Kate Wakeling
“I’ve always loved fiddling around with words, particularly playing about with the sounds of words. And I found my way into writing only after many years studying music, (including a stint researching the gamelan music of Bali) but I’ve always had my ears open to stories and poems. I’m delighted now to be a full-time writer and I absolutely love the sort of precise, imaginative and courageous thinking that writing for children demands. And it seems that music of one sort or another still seeps into just about everything I write, regardless of my proximity to a Balinese gong.”
Kate Wakeling grew up in Yorkshire and Birmingham. Her debut collection of poems for children, Moon Juice (illustrated by Elīna Brasliņa and published by The Emma Press) won the 2017 CLiPPA and was nominated for the 2018 Carnegie Medal. Her second collection, Cloud Soup, also illustrated by Elīna Brasliņa was published by The Emma Press and shortlisted for the 2022 CLiPPA. A pamphlet of Kate’s poetry for adults, The Rainbow Faults, is published by The Rialto.

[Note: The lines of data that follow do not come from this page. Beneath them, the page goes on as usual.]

/-- R92, R109: the BEACON ends the partner's presence. -/
theorem BeaconTaken.ended (clears : s.table.clears) (was : s.presentPartner.isSome = true)
    (changed : t.presentPartner ≠ s.presentPartner) :
    t.journal = ⟨[], s.journal.next, s.journal.next, s.journal.next, false, false⟩
      ∧ t.recon.synced = Four.all false
      ∧ ∀ k, t.entryAt k = (s.entryAt k).map fun e => { e with pending := none } := by
  rw [taken.presentPartner] at changed
  obtain ⟨table, journal, synced⟩ := taken.tells.ended was changed.symm
  have cleared : c.journal = ⟨[], s.journal.next, s.journal.next, s.journal.next, false, false⟩ := journal
  refine ⟨taken.journal.trans ((taken.heard.cleared _ cleared).trans cleared),
    taken.moves.synced_empty (taken.heard.unsynced synced), fun k => ?_⟩
  rw [← entryAt_journalClear clears k]
  exact congrArg (fun t : Table => (t.slot k).map Slot.entry) (taken.table.trans table)

/-- The BEACON ends no partner's presence. -/
theorem BeaconTaken.unended (kept : ¬(s.presentPartner.isSome = true ∧ t.presentPartner ≠ s.presentPartner)) :
    c.table = s.table ∧ c.journal = s.journal := by
  rw [taken.presentPartner] at kept
  cases before : s.presentPartner with
  | none => exact taken.tells.kept before
  | some q =>
    have same : c.presentPartner = s.presentPartner := by
      by_contra changed
      exact kept ⟨by rw [before]; rfl, changed⟩
    obtain ⟨table, journal, -⟩ := taken.tells.same same.symm
    exact ⟨table, journal⟩

/-- R134. -/
theorem BeaconTaken.presenceFlag : t.port.flags.getLsbD 5 = true ↔ s.port.flags.getLsbD 5 = true
    ∨ (∃ q, (t.peer q).state ≠ (s.peer q).state) ∨ s.heardChange p b = true := by
  rw [taken.moves.presenceFlag, taken.flags, taken.tells.flag, Bool.or_eq_true, Bool.or_eq_true, recordsDiffer_iff,
    ← taken.designation.1, or_comm (a := s.heardChange p b = true)]
  rfl

theorem BeaconTaken.group (g : GroupId) : h.group g = s.group g := by
  obtain ⟨_, _, _, _, _, shape⟩ := taken.heard.frame
  obtain ⟨_, _, _, _, _, _, _, _, _, origin⟩ := taken.tells.frame
  rw [shape, origin]
  rfl

/-- What the groups are visited with: the straps, the phase and the setup are those of before. -/
theorem BeaconTaken.setting : h.straps = s.straps ∧ h.phase = s.phase ∧ h.port.setup = s.port.setup := by
  obtain ⟨_, _, _, _, _, shape⟩ := taken.heard.frame
  obtain ⟨_, _, _, _, _, _, _, _, _, origin⟩ := taken.tells.frame
  rw [shape, origin]
  exact ⟨rfl, rfl, rfl⟩

theorem BeaconTaken.precedence (g : GroupId) : h.precedence g = s.precedence g := by
  obtain ⟨straps, -, setup⟩ := taken.setting
  unfold State.precedence State.me
  rw [straps, setup, taken.group]

/-- R139: eligibility at the visit, by the station state and the quorum that the BEACON leaves. -/
theorem BeaconTaken.mayHold (g : GroupId) : h.mayHold g ↔
    s.straps.role = .firewall ∧ (t.life = .member ∨ t.life = .isolated) ∧ s.port.isSealed = true
      ∧ s.port.setup.groups.get g = true ∧ (s.group g).health ≠ 0 ∧ (s.group g).hold = false
      ∧ s.port.lapsed = false ∧ t.quorumPresent = true := by
  have record := taken.group g
  obtain ⟨⟨_, _, _, _, _, _, _, _, eq⟩, -, -⟩ := taken.moves.span
  obtain ⟨_, _, _, _, _, shape⟩ := taken.heard.frame
  obtain ⟨_, _, _, _, _, _, _, _, _, origin⟩ := taken.tells.frame
  unfold State.mayHold
  rw [record, eq, shape, origin]
  rfl

/-- What the BEACON of a PRESENT sender shows of each group. -/
theorem BeaconTaken.shows {g : GroupId} (present : (t.peer p).state = .present)
    (alone : ∀ q, q ≠ p → (t.peer q).state = .present → (t.peer q).showsHeld g = false) :
    s.presence.fingerprint = some b.fingerprint ∧ h.Shows g p (b.groups.get g) := by
  have same : s.presence.fingerprint = some b.fingerprint := by
    by_contra other
    rw [taken.sender_mismatched other] at present
    cases present
  have peers (q : Station) : t.peer q = h.peer q := taken.moves.peer q
  simp only [peers] at present alone
  refine ⟨same, present, ?_, alone⟩
  unfold Peer.groupShown
  rw [← peers, taken.sender_matched same, settled_lastBeacon]
  rfl

end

Her most recent poetry collection, A Dinosaur At The Bus Stop, illustrated by Eilidh Muldoon and published by Otter-Barry Books is aimed at 4-7 year-olds. It is her first collection for this younger age group and it is already garnering praise. Jill Bennett on Red Reading Hub says, “Kate Wakeling’s new collection is full of musicality and playfulness: every one of the almost forty offerings cries out to be read aloud either to yourself, family members or school friends.”
Her poems can also be found in two recently published Little Tiger anthologies, Courage in a Poem and My Heart is a Poem. And last year (2022) her beautiful, timeless poem ‘and a tree’ was commissioned by the Poetry Society to be the Trafalgar Square Christmas Tree poem.
Kate loves performing her work, particularly for family audiences, and she has appeared at the Cheltenham Literature Festival, the Cheltenham Music Festival, the Bridport Literary Festival, the Stratford-Upon-Avon Poetry Festival and the Imagine Children’s Festival at Southbank Centre. She often visits primary and secondary schools, and delivers creative workshops for children with special education needs and disabilities.
Kate is writer-in-residence with Aurora Orchestra and her storytelling concerts for family audiences have been performed widely, including at Wigmore Hall, the Southbank Centre, the Melbourne Festival, the bOing! Festival and on BBC Radio 3. Kate writes regularly for the Times Literary Supplement and BBC Music Magazine.
She lives in Oxford with her husband and sons.
Praise for Moon Juice from poet and current Children’s Laureate, Joseph Coelho: ‘A brilliant collection packed with intriguing characters, myths and mind-popping ideas from a fresh, original voice.’